Briefing is the second discipline. The worker has no view into the parent's broader conversation. Anything implicit upstream — user intent, file paths already in play, active constraints — has to be restated explicitly inside the spawn payload. Skip that step and the worker drifts into plausible-looking tangents that have nothing to do with what the parent was actually trying to accomplish.

Gotchas

  • Trust failure is the largest pitfall. The parent only sees the worker's final structured response. If the worker hallucinates that it wrote a file, the orchestrator has no easy way to verify.
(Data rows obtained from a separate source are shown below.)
/-- A value with a given check byte is fixed by its high byte, which is free (R69). -/
theorem card_valuesWithCheck (c : Byte) : (valuesWithCheck c).card = 256 := by
  have hcard : (Finset.univ : Finset Byte).card = 256 := FinEnum.card_eq_fintypeCard.symm
  rw [← hcard]
  refine Finset.card_nbij hiByte (fun _ _ => Finset.mem_coe.mpr (Finset.mem_univ _)) (fun u hu v hv h => ?_)
    (fun hi _ => ?_)
  · rw [Finset.mem_coe, mem_valuesWithCheck] at hu hv
    have hlo : loByte u = loByte v := crc8_inj_low.mp (hu.trans (h ▸ hv.symm))
    rw [← beValue_hiByte_loByte u, ← beValue_hiByte_loByte v, h, hlo]
  · obtain ⟨lo, hlo⟩ := (crc8_low_bijective hi).surjective c
    refine ⟨beValue hi lo, Finset.mem_coe.mpr (mem_valuesWithCheck.mpr ?_), hiByte_beValue hi lo⟩
    rwa [hiByte_beValue, loByte_beValue]

/-- Settles O11: the table is linear and sends only zero to zero, so it and `crc8` in either byte are one to
one; the high byte of a value with a given check byte is free and fixes the low one. -/
theorem checkBytesAreEvenlySpread : Obligations.CheckBytesAreEvenlySpread :=
  ⟨Finite.injective_iff_bijective.mp fun _ _ h => crcIter_inj.mp h, crc8_low_bijective,
    fun _ => Finite.injective_iff_bijective.mp fun _ _ h => crc8_inj_high.mp h,
    card_valuesWithCheck, fun _ _ _ => crcByteStep_eq_zero_iff⟩

/-! ## Corruption and collisions -/

theorem crc8_xor_high (hi lo e : Byte) : crc8 (hi ^^^ e) lo = crc8 hi lo ^^^ crcIter (crcIter e 8) 8 := by
  have hswap : crcIter (0xFF#8 ^^^ (hi ^^^ e)) 8 ^^^ lo = (crcIter (0xFF#8 ^^^ hi) 8 ^^^ lo) ^^^ crcIter e 8 := by
    rw [← BitVec.xor_assoc, crcIter_xor]
    ac_rfl
  rw [crc8_eq_lookups, hswap, crcIter_xor, ← crc8_eq_lookups]

theorem crc8_xor_low (hi lo e : Byte) : crc8 hi (lo ^^^ e) = crc8 hi lo ^^^ crcIter e 8 := by
  rw [crc8_eq_lookups, ← BitVec.xor_assoc, crcIter_xor, ← crc8_eq_lookups]

/-- Settles O13: `crc8` is one to one in either data byte, and a change of one goes through the table. -/
theorem singleByteCorruptionIsCaught : Obligations.SingleByteCorruptionIsCaught := by
  rintro hi lo c rfl
  refine ⟨fun _ h => h.symm, fun _ h => mt crc8_inj_high.mp h, fun _ h => mt crc8_inj_low.mp h,
    crc8_xor_high hi lo, crc8_xor_low hi lo, fun e he => ?_⟩
  have hentry : crcIter e 8 ≠ 0#8 := mt crcIter_eq_zero_iff.mp he
  exact ⟨hentry, mt crcIter_eq_zero_iff.mp hentry⟩

theorem filter_collisions_eq_erase (v : Value) :
    (Finset.univ.filter fun u : Value => u ≠ v ∧ crc8 (hiByte u) (loByte u) = crc8 (hiByte v) (loByte v)) =
      (valuesWithCheck (crc8 (hiByte v) (loByte v))).erase v := by
  ext u
  simp [mem_valuesWithCheck]

theorem beValue_toNat (hi lo : Byte) : (beValue hi lo).toNat = 256 * hi.toNat + lo.toNat := by
  rw [beValue, BitVec.toNat_append, ← Nat.shiftLeft_add_eq_or_of_lt lo.isLt, Nat.shiftLeft_eq, Nat.mul_comm]

theorem crc8_zero : crc8 0x00#8 0x00#8 = 0x81#8 := by decide +kernel

theorem crc8_smallest_collision : crc8 0x01#8 0x31#8 = 0x81#8 := by decide +kernel

/-- Below 0x0131 the high byte is 0 or 1, and `crc8` is one to one in the low byte (R72). -/
theorem crc8_ne_of_lt_smallest {hi lo : Byte} (hpos : 0 < 256 * hi.toNat + lo.toNat)
    (hlt : 256 * hi.toNat + lo.toNat < 0x0131) : crc8 hi lo ≠ 0x81#8 := by
  obtain h | h : hi.toNat = 0 ∨ hi.toNat = 1 := by omega
  · obtain rfl : hi = 0x00#8 := BitVec.eq_of_toNat_eq h
    rw [← crc8_zero, ne_eq, crc8_inj_low]
    rintro rfl
    simp at hpos
  · obtain rfl : hi = 0x01#8 := BitVec.eq_of_toNat_eq h
    rw [← crc8_smallest_collision, ne_eq, crc8_inj_low]
    rintro rfl
    simp at hlt

theorem decodeFrame_valid_word {hi lo c : Byte} (h : crc8 hi lo = c) :
    decodeFrame [hi, lo, c] 1 = .ok [⟨beValue hi lo, c⟩] :=
  decodeFrame_of_valid_words (raw := [hi, lo, c]) (n := 1) rfl (by
    simp [wordAt, examine_cons, valid_beValue, h, examine])

/-- Settles O14: the 256 values of a check byte less the value itself; 0x0131 by injectivity in the low byte. -/
theorem collisionsPassUnnoticed : Obligations.CollisionsPassUnnoticed := by
  refine ⟨fun v => ?_, crc8_zero, crc8_smallest_collision, fun v hpos hlt => ?_, fun _ _ _ => decodeFrame_valid_word⟩
  · rw [filter_collisions_eq_erase, Finset.card_erase_of_mem (mem_valuesWithCheck.mpr rfl), card_valuesWithCheck]
  · rw [← beValue_hiByte_loByte v, beValue_toNat] at hpos hlt
    exact crc8_ne_of_lt_smallest hpos hlt

end Sys2Proof.Machine
end

section
/-! PROOFS. The CRC as long division over GF(2) (40_crc8.md R70): each bit step multiplies by x and reduces, so the
byte step and `crc8` leave remainders modulo g; a multiple of g that fits a byte is zero, so no other byte is one. -/

namespace Sys2Proof.Machine

/-! ## Products with g -/

theorem timesG_xor (q p : BitVec 16) : timesG (q ^^^ p) = timesG q ^^^ timesG p := by
  simp only [timesG, BitVec.setWidth_xor, BitVec.shiftLeft_xor_distrib]
  ac_rfl

theorem timesG_zero : timesG 0#16 = 0#24 := rfl

/-- A shift in the wider word keeps the bit that the narrow one drops. -/
theorem setWidth_shiftLeft_one {w : Nat} (x : BitVec (w + 1)) :
    x.setWidth 24 <<< 1 = (x <<< 1).setWidth 24 ^^^ (if x.getLsbD w then BitVec.twoPow 24 (w + 1) else 0#24) := by
  refine BitVec.eq_of_getLsbD_eq fun i hi => ?_
  have hpred : i - 1 < 24 := by omega
  rw [BitVec.getLsbD_xor, BitVec.getLsbD_shiftLeft, BitVec.getLsbD_setWidth, BitVec.getLsbD_setWidth,
    BitVec.getLsbD_shiftLeft, apply_ite (BitVec.getLsbD · i), BitVec.getLsbD_twoPow, BitVec.getLsbD_zero]
  obtain hlt | rfl | hgt := Nat.lt_trichotomy i (w + 1)
  · simp [hi, hpred, hlt, hlt.ne']
  · rw [Nat.add_sub_cancel]
    cases x.getLsbD w <;> simp [hi, Nat.lt_of_succ_lt hi]
  · have hhigh : x.getLsbD (i - 1) = false := BitVec.getLsbD_of_ge x (i - 1) (by omega)
    simp [hhigh, hgt.ne]

theorem timesG_shiftLeft_one {q : BitVec 16} (h : q.getLsbD 15 = false) : timesG (q <<< 1) = timesG q <<< 1 := by
  have hwide : q.setWidth 24 <<< 1 = (q <<< 1).setWidth 24 := by
    rw [setWidth_shiftLeft_one, h, if_neg Bool.false_ne_true, BitVec.xor_zero]
  simp only [timesG, ← hwide, BitVec.shiftLeft_xor_distrib, ← BitVec.shiftLeft_add, Nat.add_comm 1]

theorem getLsbD_setWidth_shiftLeft (q : BitVec 16) {i n : Nat} (hi : i < 16) (hn : n ≤ 8) :
    (q.setWidth 24 <<< n).getLsbD (i + 8) = q.getLsbD (i + (8 - n)) := by
  have hbit : i + 8 < 24 := by omega
  have hshift : ¬ i + 8 < n := by omega
  have hplace : i + (8 - n) < 24 := by omega
  rw [BitVec.getLsbD_shiftLeft, BitVec.getLsbD_setWidth, Nat.add_sub_assoc hn]
  simp only [hbit, hshift, hplace, decide_true, decide_false, Bool.not_false, Bool.true_and]

/-- A coefficient of a product from x^8 on: the quotient's own, and what the lower terms of g carry up to it. -/
theorem timesG_getLsbD_add_eight (q : BitVec 16) {i : Nat} (h : i < 16) :
    (timesG q).getLsbD (i + 8) =
      (q.getLsbD i ^^ q.getLsbD (i + 3) ^^ q.getLsbD (i + 4) ^^ q.getLsbD (i + 8)) := by
  have hown : (q.setWidth 24).getLsbD (i + 8) = q.getLsbD (i + 8) := by
    rw [← BitVec.shiftLeft_zero (q.setWidth 24), getLsbD_setWidth_shiftLeft q h (Nat.zero_le 8)]
  rw [timesG, BitVec.getLsbD_xor, BitVec.getLsbD_xor, BitVec.getLsbD_xor, hown,
    getLsbD_setWidth_shiftLeft q h (by decide), getLsbD_setWidth_shiftLeft q h (by decide),
    getLsbD_setWidth_shiftLeft q h (by decide)]
  rfl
Best practice: independently confirm every claim that matters — read the file, check the test result, inspect the diff.
  • Failure handling is on you. The runtime does not auto-retry. When a worker crashes, decide deliberately whether to retry, fall back to in-line execution, or surface the failure to the user. Cap retries at two or three to prevent loops, and log enough to iterate on the prompt later.
  • Cost compounds quickly. Workers bill against the same account as the orchestrator. A workflow that spawns five workers per orchestrator turn can multiply token spend by an order of magnitude. Watch the burn rate and treat hitting cost ceilings as a signal that something is over-delegated.
  • Deep hierarchies seldom pay off. Workers can spawn further workers, producing a tree, but in practice the overhead compounds at every layer and trust verification becomes intractable. One orchestrator, one layer of workers — that is the default.

Anti-patterns

  • Delegating work that two or three direct tool calls would have covered.
  • Granting the open default toolset when a narrow scope would suffice.
  • Trusting a worker's self-report without separate verification.
  • Building deep hierarchies where every additional layer compounds overhead and weakens the trust chain.

Decision quick-check

Pick this approach when:

  • The sub-task is bounded and produces an output you can structure ahead of time.
  • You can brief it adequately in a single spawn prompt without dragging in the whole transcript.
  • The context savings or parallelism gain pay back the spawn tax.

Skip it when:

  • The work fits in two or three direct tool calls from the main thread.
  • The brief required would essentially recapitulate the orchestrator's whole conversation anyway.
  • The result is hard for you to verify and the cost of a fabricated success would be material.